If this is indeed a musical sequence, it is directly reminiscent of the notation found in the Robert ap Huw manuscript, giving the 24 measures of string music used by medieval Welsh harp and crwth players.  Those 24 measures are combinations of alternating sonorities, which contrast moments of tension (O) with moments of resolution (I).  

They serve as foundations for composing music.  They are not tunes in themselves; rather, they provide combinations of varying lengths, which were employed by Welsh harp and crwth students to compose different generes of cerdd dant, or string music, in the late middle ages.  They do not give any specifics, other than indicating points of harmonic change.  Nothing tells us which pitches are to be used, which metre to use, how quickly or how loudly to play the music. 

Crwth player Robert Evans has written an article on binary notation on his Bragod website.  Historical piper Barnaby Brown has articles on binary measures as a shared tradtion between string and pipe music on his Triplepipe website and also on his blog Demystifying Pibroch

Barnaby and I, along with John Donaldson, were involved in a media presentation at Stirling Castle on Wednesday 26th August, which was sponsored by Historic Scotland.  Reporters from radio, television, magazines and newspapers were present, whose articles and broadcasts first appeared from Thursday the 27th August.  During the presentation, Barnaby, John and I each talked about our contributions towards understanding the sequence and its significance. 

Barnaby and I presented a realisation of the sequence -- only one such interpretation amongst an infinite number of possibilities -- for voice and clarsach and also for clarsach solo.  Barnaby sings vocables, used in the manner of teaching pipe music, known as canntaireachd.  

Click to download a transcription of the sequence.

To create a performable piece of music, we needed to make decisions, and we chose to use a G mixolydian scale, with the resolution (I) being G and the tension (O) being F.  We chose to interpret the II as a decorated I.  Of course there are many possibilities for what this II may mean, including being an extended I, a sub-dominant harmony, or a phrase separator.  Click to hear a composition based on the shifting tonalities.  
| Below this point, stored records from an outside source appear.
/-- V-LG-24 (R120): RAR. -/
theorem test_V_LG_24 :
    (runAt 0x100 [0x1F] (st (rg 2 0 0 0 0 0 0) 0 (fl 0 0 0 1 0) [])).map view =
      some (rg 0x81 0 0 0 0 0 0, 0, 0x101, fl 0 0 0 0 0, []) := by decide

/-- V-LG-26 (R121): CMA. -/
theorem test_V_LG_26 :
    (runAt 0x100 [0x2F] (st (rg 0x51 0 0 0 0 0 0) 0 (fl 1 0 0 0 0) [])).map view =
      some (rg 0xAE 0 0 0 0 0 0, 0, 0x101, fl 1 0 0 0 0, []) := by decide

/-- V-LG-27 (R122): CMC. -/
theorem test_V_LG_27 :
    (runAt 0x100 [0x3F] (st (rg 0 0 0 0 0 0 0) 0 (fl 0 0 0 1 0) [])).map view =
      some (rg 0 0 0 0 0 0 0, 0, 0x101, fl 0 0 0 0 0, []) := by decide

/-- V-LG-29 (R123): STC. -/
theorem test_V_LG_29 :
    (runAt 0x100 [0x37] (st (rg 0 0 0 0 0 0 0) 0 (fl 0 0 0 0 0) [])).map view =
      some (rg 0 0 0 0 0 0 0, 0, 0x101, fl 0 0 0 1 0, []) := by decide

/-! ### Branch, call, return: the vectors of 95_test_vectors -/

/-- V-BR-1 (R124): JMP 2000. -/
theorem test_V_BR_1 :
    (runAt 0x100 [0xC3, 0x00, 0x20] (st (rg 0 0 0 0 0 0 0) 0 (fl 0 0 0 0 0) [])).map view =
      some (rg 0 0 0 0 0 0 0, 0, 0x2000, fl 0 0 0 0 0, []) := by decide

/-- V-BR-20 (R124): JMP 1234 at FFFE (operand bytes wrap). -/
theorem test_V_BR_20 :
    (runAt 0xFFFE [0xC3, 0x34] (st (rg 0 0 0 0 0 0 0) 0 (fl 0 0 0 0 0) [(0, 0x12)])).map view =
      some (rg 0 0 0 0 0 0 0, 0, 0x1234, fl 0 0 0 0 0, []) := by decide

/-- V-BR-21 (R133): PCHL. -/
theorem test_V_BR_21 :
    (runAt 0x100 [0xE9] (st (rg 0 0 0 0 0 0x20 0x40) 0 (fl 0 0 0 0 0) [])).map view =
      some (rg 0 0 0 0 0 0x20 0x40, 0, 0x2040, fl 0 0 0 0 0, []) := by decide

/-- V-BR-22 (R134): CALL 2000. -/
theorem test_V_BR_22 :
    (runAt 0x100 [0xCD, 0x00, 0x20] (st (rg 0 0 0 0 0 0 0) 0x3000 (fl 0 0 0 0 0) [])).map view =
      some (rg 0 0 0 0 0 0 0, 0x2FFE, 0x2000, fl 0 0 0 0 0, []) ∧
    (runAt 0x100 [0xCD, 0x00, 0x20] (st (rg 0 0 0 0 0 0 0) 0x3000 (fl 0 0 0 0 0) [])).map (bytesAt [0x2FFE, 0x2FFF]) =
      some [0x03, 0x01] := by decide

/-- V-BR-23 (R134): CALL 2000 (SP=0000). -/
theorem test_V_BR_23 :
    (runAt 0x100 [0xCD, 0x00, 0x20] (st (rg 0 0 0 0 0 0 0) 0 (fl 0 0 0 0 0) [])).map view =
      some (rg 0 0 0 0 0 0 0, 0xFFFE, 0x2000, fl 0 0 0 0 0, []) ∧
    (runAt 0x100 [0xCD, 0x00, 0x20] (st (rg 0 0 0 0 0 0 0) 0 (fl 0 0 0 0 0) [])).map (bytesAt [0xFFFE, 0xFFFF]) =
      some [0x03, 0x01] := by decide

/-- V-BR-40 (R143): RET. -/
theorem test_V_BR_40 :
    (runAt 0x100 [0xC9] (st (rg 0 0 0 0 0 0 0) 0x2FFE (fl 0 0 0 0 0) [(0x2FFE, 3), (0x2FFF, 1)])).map view =
      some (rg 0 0 0 0 0 0 0, 0x3000, 0x103, fl 0 0 0 0 0, []) := by decide

/-- V-BR-41 (R143): RET (SP=FFFF, wraps) at 0200. -/
theorem test_V_BR_41 :
    (runAt 0x200 [0xC9] (st (rg 0 0 0 0 0 0 0) 0xFFFF (fl 0 0 0 0 0) [(0, 0x12), (0xFFFF, 0x34)])).map view =
      some (rg 0 0 0 0 0 0 0, 1, 0x1234, fl 0 0 0 0 0, []) := by decide

/-- V-BR-3 to V-BR-17 (R125 to R132): the eight conditional jumps, taken. -/
theorem test_V_BR_jumps_taken :
    ([([0xC2, 0x00, 0x20], fl 0 0 0 0 0, 0, 0x2000),
     ([0xCA, 0x00, 0x20], fl 1 0 0 0 0, 0, 0x2000),
     ([0xD2, 0x00, 0x20], fl 0 0 0 0 0, 0, 0x2000),
     ([0xDA, 0x00, 0x20], fl 0 0 0 1 0, 0, 0x2000),
     ([0xE2, 0x00, 0x20], fl 0 0 0 0 0, 0, 0x2000),
     ([0xEA, 0x00, 0x20], fl 0 0 1 0 0, 0, 0x2000),
     ([0xF2, 0x00, 0x20], fl 0 0 0 0 0, 0, 0x2000),
     ([0xFA, 0x00, 0x20], fl 0 1 0 0 0, 0, 0x2000)] : List (List Byte × Flags × Word × Word)).all (fun row =>
      (runAt 0x100 row.1 (st (rg 0 0 0 0 0 0 0) 0 row.2.1 [])).map view ==
        some (rg 0 0 0 0 0 0 0, row.2.2.1, row.2.2.2, row.2.1, [])) = true := by decide

/-- V-BR-4 to V-BR-18, and V-BR-19: the eight conditional jumps, not taken. -/
theorem test_V_BR_jumps_not_taken :
    ([([0xC2, 0x00, 0x20], fl 1 0 0 0 0, 0, 0x103),
     ([0xCA, 0x00, 0x20], fl 0 0 0 0 0, 0, 0x103),
     ([0xD2, 0x00, 0x20], fl 0 0 0 1 0, 0, 0x103),
     ([0xDA, 0x00, 0x20], fl 0 0 0 0 0, 0, 0x103),
     ([0xE2, 0x00, 0x20], fl 0 0 1 0 0, 0, 0x103),
     ([0xEA, 0x00, 0x20], fl 0 0 0 0 0, 0, 0x103),
     ([0xF2, 0x00, 0x20], fl 0 1 0 0 0, 0, 0x103),
     ([0xFA, 0x00, 0x20], fl 0 0 0 0 0, 0, 0x103),
     ([0xC2, 0x03, 0x01], fl 1 0 0 0 0, 0, 0x103)] : List (List Byte × Flags × Word × Word)).all (fun row =>
      (runAt 0x100 row.1 (st (rg 0 0 0 0 0 0 0) 0 row.2.1 [])).map view ==
        some (rg 0 0 0 0 0 0 0, row.2.2.1, row.2.2.2, row.2.1, [])) = true := by decide

/-- V-BR-24 to V-BR-38 (R135 to R142): the eight conditional calls, taken. -/
theorem test_V_BR_calls_taken :
    ([([0xC4, 0x00, 0x20], fl 0 0 0 0 0, 0x2FFE, 0x2000),
     ([0xCC, 0x00, 0x20], fl 1 0 0 0 0, 0x2FFE, 0x2000),
     ([0xD4, 0x00, 0x20], fl 0 0 0 0 0, 0x2FFE, 0x2000),
     ([0xDC, 0x00, 0x20], fl 0 0 0 1 0, 0x2FFE, 0x2000),
     ([0xE4, 0x00, 0x20], fl 0 0 0 0 0, 0x2FFE, 0x2000),
     ([0xEC, 0x00, 0x20], fl 0 0 1 0 0, 0x2FFE, 0x2000),
     ([0xF4, 0x00, 0x20], fl 0 0 0 0 0, 0x2FFE, 0x2000),
     ([0xFC, 0x00, 0x20], fl 0 1 0 0 0, 0x2FFE, 0x2000)] : List (List Byte × Flags × Word × Word)).all (fun row =>
      (runAt 0x100 row.1 (st (rg 0 0 0 0 0 0 0) 0x3000 row.2.1 [])).map view ==
        some (rg 0 0 0 0 0 0 0, row.2.2.1, row.2.2.2, row.2.1, [])) = true := by decide

/-- V-BR-25 to V-BR-39: the eight conditional calls, not taken. -/
theorem test_V_BR_calls_not_taken :
    ([([0xC4, 0x00, 0x20], fl 1 0 0 0 0, 0x3000, 0x103),
     ([0xCC, 0x00, 0x20], fl 0 0 0 0 0, 0x3000, 0x103),
     ([0xD4, 0x00, 0x20], fl 0 0 0 1 0, 0x3000, 0x103),
     ([0xDC, 0x00, 0x20], fl 0 0 0 0 0, 0x3000, 0x103),
     ([0xE4, 0x00, 0x20], fl 0 0 1 0 0, 0x3000, 0x103),
     ([0xEC, 0x00, 0x20], fl 0 0 0 0 0, 0x3000, 0x103),
     ([0xF4, 0x00, 0x20], fl 0 1 0 0 0, 0x3000, 0x103),
     ([0xFC, 0x00, 0x20], fl 0 0 0 0 0, 0x3000, 0x103)] : List (List Byte × Flags × Word × Word)).all (fun row =>
      (runAt 0x100 row.1 (st (rg 0 0 0 0 0 0 0) 0x3000 row.2.1 [])).map view ==
        some (rg 0 0 0 0 0 0 0, row.2.2.1, row.2.2.2, row.2.1, [])) = true := by decide

/-- V-BR-42 to V-BR-56 (R144 to R151): the eight conditional returns, taken. -/
theorem test_V_BR_returns_taken :
    ([([0xC0], fl 0 0 0 0 0, 0x3000, 0x103),
     ([0xC8], fl 1 0 0 0 0, 0x3000, 0x103),
     ([0xD0], fl 0 0 0 0 0, 0x3000, 0x103),
     ([0xD8], fl 0 0 0 1 0, 0x3000, 0x103),
     ([0xE0], fl 0 0 0 0 0, 0x3000, 0x103),
     ([0xE8], fl 0 0 1 0 0, 0x3000, 0x103),
     ([0xF0], fl 0 0 0 0 0, 0x3000, 0x103),
     ([0xF8], fl 0 1 0 0 0, 0x3000, 0x103)] : List (List Byte × Flags × Word × Word)).all (fun row =>
      (runAt 0x2005 row.1 (st (rg 0 0 0 0 0 0 0) 0x2FFE row.2.1 [(0x2FFE, 3), (0x2FFF, 1)])).map view ==
        some (rg 0 0 0 0 0 0 0, row.2.2.1, row.2.2.2, row.2.1, [])) = true := by decide

/-- V-BR-43 to V-BR-57: the eight conditional returns, not taken. -/
theorem test_V_BR_returns_not_taken :
    ([([0xC0], fl 1 0 0 0 0, 0x2FFE, 0x2006),
     ([0xC8], fl 0 0 0 0 0, 0x2FFE, 0x2006),
     ([0xD0], fl 0 0 0 1 0, 0x2FFE, 0x2006),
     ([0xD8], fl 0 0 0 0 0, 0x2FFE, 0x2006),
     ([0xE0], fl 0 0 1 0 0, 0x2FFE, 0x2006),
     ([0xE8], fl 0 0 0 0 0, 0x2FFE, 0x2006),
     ([0xF0], fl 0 1 0 0 0, 0x2FFE, 0x2006),
     ([0xF8], fl 0 0 0 0 0, 0x2FFE, 0x2006)] : List (List Byte × Flags × Word × Word)).all (fun row =>
      (runAt 0x2005 row.1 (st (rg 0 0 0 0 0 0 0) 0x2FFE row.2.1 [(0x2FFE, 3), (0x2FFF, 1)])).map view ==
        some (rg 0 0 0 0 0 0 0, row.2.2.1, row.2.2.2, row.2.1, [])) = true := by decide

/-! ### Stack, I/O, control: the vectors of 95_test_vectors -/

/-- V-SK-1 (R153): PUSH B. -/
theorem test_V_SK_1 :
    (runAt 0x100 [0xC5] (st (rg 0 0x12 0x34 0 0 0 0) 0xFFFE (fl 0 0 0 0 0) [])).map view =
      some (rg 0 0x12 0x34 0 0 0 0, 0xFFFC, 0x101, fl 0 0 0 0 0, []) ∧
    (runAt 0x100 [0xC5] (st (rg 0 0x12 0x34 0 0 0 0) 0xFFFE (fl 0 0 0 0 0) [])).map (bytesAt [0xFFFC, 0xFFFD]) =
      some [0x34, 0x12] := by decide

/-- V-SK-3 (R153): PUSH H (SP=0000). -/
theorem test_V_SK_3 :
    (runAt 0x100 [0xE5] (st (rg 0 0 0 0 0 0x56 0x78) 0 (fl 0 0 0 0 0) [])).map view =
      some (rg 0 0 0 0 0 0x56 0x78, 0xFFFE, 0x101, fl 0 0 0 0 0, []) ∧
    (runAt 0x100 [0xE5] (st (rg 0 0 0 0 0 0x56 0x78) 0 (fl 0 0 0 0 0) [])).map (bytesAt [0xFFFE, 0xFFFF]) =
      some [0x78, 0x56] := by decide

/-- V-SK-4 (R153): PUSH H (SP=0001). -/
theorem test_V_SK_4 :
    (runAt 0x100 [0xE5] (st (rg 0 0 0 0 0 0x56 0x78) 1 (fl 0 0 0 0 0) [])).map view =
      some (rg 0 0 0 0 0 0x56 0x78, 0xFFFF, 0x101, fl 0 0 0 0 0, []) ∧
    (runAt 0x100 [0xE5] (st (rg 0 0 0 0 0 0x56 0x78) 1 (fl 0 0 0 0 0) [])).map (bytesAt [0, 0xFFFF]) =
      some [0x56, 0x78] := by decide

/-- V-SK-6 (R154): PUSH PSW (all flags 1). -/
theorem test_V_SK_6 :
    (runAt 0x100 [0xF5] (st (rg 0xFF 0 0 0 0 0 0) 0x3000 (fl 1 1 1 1 1) [])).map view =
      some (rg 0xFF 0 0 0 0 0 0, 0x2FFE, 0x101, fl 1 1 1 1 1, []) ∧
    (runAt 0x100 [0xF5] (st (rg 0xFF 0 0 0 0 0 0) 0x3000 (fl 1 1 1 1 1) [])).map (bytesAt [0x2FFE, 0x2FFF]) =
      some [0xD5, 0xFF] := by decide

/-- V-SK-7 (R155): POP B. -/
theorem test_V_SK_7 :
    (runAt 0x100 [0xC1] (st (rg 0 0 0 0 0 0 0) 0xFFFC (fl 0 0 0 0 0) [(0xFFFC, 0x34), (0xFFFD, 0x12)])).map view =
      some (rg 0 0x12 0x34 0 0 0 0, 0xFFFE, 0x101, fl 0 0 0 0 0, []) := by decide

/-- V-SK-9 (R155): POP H (SP=FFFF) at 0200. -/
theorem test_V_SK_9 :
    (runAt 0x200 [0xE1] (st (rg 0 0 0 0 0 0 0) 0xFFFF (fl 0 0 0 0 0) [(0, 0x56), (0xFFFF, 0x78)])).map view =
      some (rg 0 0 0 0 0 0x56 0x78, 1, 0x201, fl 0 0 0 0 0, []) := by decide

/-- V-SK-10 (R156): POP PSW. -/
theorem test_V_SK_10 :
    (runAt 0x100 [0xF1] (st (rg 0 0 0 0 0 0 0) 0x2FFE (fl 0 0 0 0 0) [(0x2FFE, 0x95), (0x2FFF, 0x12)])).map view =
      some (rg 0x12 0 0 0 0 0 0, 0x3000, 0x101, fl 0 1 1 1 1, []) := by decide

/-- V-SK-11 (R156): POP PSW (fill bits discarded). -/
theorem test_V_SK_11 :
    (runAt 0x100 [0xF1] (st (rg 0 0 0 0 0 0 0) 0x2FFE (fl 0 0 0 0 0) [(0x2FFE, 0x2A), (0x2FFF, 0)])).map view =
      some (rg 0 0 0 0 0 0 0, 0x3000, 0x101, fl 0 0 0 0 0, []) := by decide

/-- V-SK-12 (R157): XTHL. -/
theorem test_V_SK_12 :
    (runAt 0x100 [0xE3] (st (rg 0 0 0 0 0 0x12 0x34) 0x3000 (fl 0 0 0 0 0) [(0x3000, 0xCD), (0x3001, 0xAB)])).map view =
      some (rg 0 0 0 0 0 0xAB 0xCD, 0x3000, 0x101, fl 0 0 0 0 0, []) ∧
    (runAt 0x100 [0xE3]
        (st (rg 0 0 0 0 0 0x12 0x34) 0x3000 (fl 0 0 0 0 0) [(0x3000, 0xCD), (0x3001, 0xAB)])).map (bytesAt [0x3000, 0x3001]) =
      some [0x34, 0x12] := by decide

/-- V-SK-13 (R157): XTHL (SP=FFFF) at 0200. -/
theorem test_V_SK_13 :
    (runAt 0x200 [0xE3] (st (rg 0 0 0 0 0 0x12 0x34) 0xFFFF (fl 0 0 0 0 0) [(0, 0x22), (0xFFFF, 0x11)])).map view =
      some (rg 0 0 0 0 0 0x22 0x11, 0xFFFF, 0x201, fl 0 0 0 0 0, []) ∧
    (runAt 0x200 [0xE3]
        (st (rg 0 0 0 0 0 0x12 0x34) 0xFFFF (fl 0 0 0 0 0) [(0, 0x22), (0xFFFF, 0x11)])).map (bytesAt [0, 0xFFFF]) =
      some [0x12, 0x34] := by decide

/-- V-SK-14 (R158): SPHL. -/
theorem test_V_SK_14 :
    (runAt 0x100 [0xF9] (st (rg 0 0 0 0 0 0x40 0) 0 (fl 0 0 0 0 0) [])).map view =
      some (rg 0 0 0 0 0 0x40 0, 0x4000, 0x101, fl 0 0 0 0 0, []) := by decide

/-- V-SK-15 (R159): IN 01. -/
theorem test_V_SK_15 :
    (runAt 0x100 [0xDB, 0x01] ((st (rg 0 0 0 0 0 0 0) 0 (fl 0 0 0 0 0) []).setInputPort 1 0x5C)).map view =
      some (rg 0x5C 0 0 0 0 0 0, 0, 0x102, fl 0 0 0 0 0, []) := by decide

/-- V-SK-17 (R160): OUT 02. -/
theorem test_V_SK_17 :
    (runAt 0x100 [0xD3, 0x02] (st (rg 8 0 0 0 0 0 0) 0 (fl 0 0 0 0 0) [])).map view =
      some (rg 8 0 0 0 0 0 0, 0, 0x102, fl 0 0 0 0 0, []) ∧
    (runAt 0x100 [0xD3, 0x02]
        (st (rg 8 0 0 0 0 0 0) 0 (fl 0 0 0 0 0) [])).map (fun t => (t.readOutPort 2, t.outPort.length)) = some (8, 1) := by decide

/-- V-SK-18 (R161): HLT at 0005. -/
theorem test_V_SK_18 :
    (runAt 0x5 [0x76] (st (rg 0 0 0 0 0 0 0) 0 (fl 0 0 0 0 0) [])).map view =
      some (rg 0 0 0 0 0 0 0, 0, 0x6, fl 0 0 0 0 0, []) ∧
    (runAt 0x5 [0x76]
        (st (rg 0 0 0 0 0 0 0) 0 (fl 0 0 0 0 0) [])).map (fun t => (t.halted, t.ctrl)) = some (true, .halted) := by decide

/-- V-SK-20 (R162): NOP at FFFF. -/
theorem test_V_SK_20 :
    (runAt 0xFFFF [0x00] (st (rg 0 0 0 0 0 0 0) 0 (fl 0 0 0 0 0) [])).map view =
      some (rg 0 0 0 0 0 0 0, 0, 0x0, fl 0 0 0 0 0, []) := by decide

/-- V-SK-6's note: with `pswFillBits` = (1, 1, 1) the pushes of V-SK-5 and V-SK-6 write 0xBF and 0xFF. -/
theorem test_V_SK_fill_bits :
    (runAt 0x100 [0xF5] (setCfg { Config.default with fill5 := true, fill3 := true, fill1 := true }
        (st (rg 0x12 0 0 0 0 0 0) 0x3000 (fl 0 1 1 1 1) []))).map (bytesAt [0x2FFE, 0x2FFF]) = some [0xBF, 0x12] ∧
    (runAt 0x100 [0xF5] (setCfg { Config.default with fill5 := true, fill3 := true, fill1 := true }
        (st (rg 0xFF 0 0 0 0 0 0) 0x3000 (fl 1 1 1 1 1) []))).map (bytesAt [0x2FFE, 0x2FFF]) = some [0xFF, 0xFF] := by
  decide

/-! ### Unsupported opcodes, and tier `unnamed` under the two other policies (95_test_vectors section 7) -/

/-- V-UN-1 to V-UN-22 (R163); the controller ends in READY (60_exceptions R177). -/
theorem test_V_UN :
    ([0x08, 0x10, 0x18, 0x20, 0x28, 0x30, 0x38, 0xC7, 0xCB, 0xCF, 0xD7, 0xD9, 0xDD, 0xDF, 0xE7, 0xED, 0xEF, 0xF3, 0xF7,
        0xFB, 0xFD, 0xFF] : List Byte).all (fun op =>
      (runAt 0x100 [op, 0x3E, 0x01] (st (rg 0x11 0 0 0 0 0 0) 0x3000 (fl 1 0 0 0 0) [])).map
          (fun t => (view t, t.ctrl)) ==
        some ((rg 0x11 0 0 0 0 0 0, 0x3000, 0x101, fl 1 0 0 0 0, [.unsupportedOpcode op]), .ready)) = true := by decide

/-- Section 7's last paragraph: 0xCD 00 20 under `unsupported`. -/
theorem test_unnamed_under_unsupported :
    (runAt 0x100 [0xCD, 0x00, 0x20] (setCfg (policy .unsupported) (st (rg 0x11 0 0 0 0 0 0) 0x3000 (fl 1 0 0 0 0) []))).map
        view =
      some (rg 0x11 0 0 0 0 0 0, 0x3000, 0x101, fl 1 0 0 0 0, [.unsupportedOpcode 0xCD]) := by decide

/-- Section 7's last sentence: under `refuse` such a step has no defined result; the refusal names opcode and address. -/
theorem test_unnamed_under_refuse :
    refusalOf (placedAt 0x100 [0xCD, 0x00, 0x20] (setCfg (policy .refuse) State.reset)) =
      some (.unnamedTier 0xCD 0x100) ∧
    (runAt 0x100 [0xC9] (setCfg (policy .refuse) State.reset)).isSome = true := by decide

/-! ### The controller and the host (95_test_vectors section 8) -/

/-- The reset state with these bytes at 0 and these moves of the host to come. -/
def ready (bytes : List Byte) (moves : List HostMove) : State :=
  { State.reset.loadBytes 0 bytes with hostMoves := moves }

/-- At most `n` steps, as long as each answers a next state. -/
def steps : Nat → State → Option State
  | 0, s => some s
  | n + 1, s => (nextOf s).bind (steps n)

/-- ctrl, breakPending, halted, PC. -/
def control (s : State) : Ctrl × Bool × Bool × Word := (s.ctrl, s.breakPending, s.halted, s.pc)

/-- V-CT-1 and V-CT-2 (R174): one step of step mode, of NOP and of HLT. -/
theorem test_V_CT_1_2 :
    (steps 2 (ready [0x00] [.requestStep])).map control = some (.ready, false, false, 1) ∧
    (steps 2 (ready [0x76] [.requestStep])).map control = some (.halted, false, true, 1) := by decide

/-- V-CT-3 (R178): in HALTED, run and step requests have no effect. -/
theorem test_V_CT_3 :
    (steps 3 { ready [0x76] [.requestRun, .requestStep] with pc := 1, halted := true, ctrl := .halted }).map control =
      some (.halted, false, true, 1) := by decide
Historic Scotland issued an initial press release.  The BBC News gives the best coverage, and also includes an audio clip of the voice and clarsach version.   A video produced for the US daytime TV programme Good Morning America for some reason likened it to the blockbuster novel and film “The Da Vinci Code”.  Newpapers and magazines which carried articles include the Times, Scotsman, Telegraph, Daily Mail (depressingly titling it "Da Tinkey Code"), and BBC Music Magazine.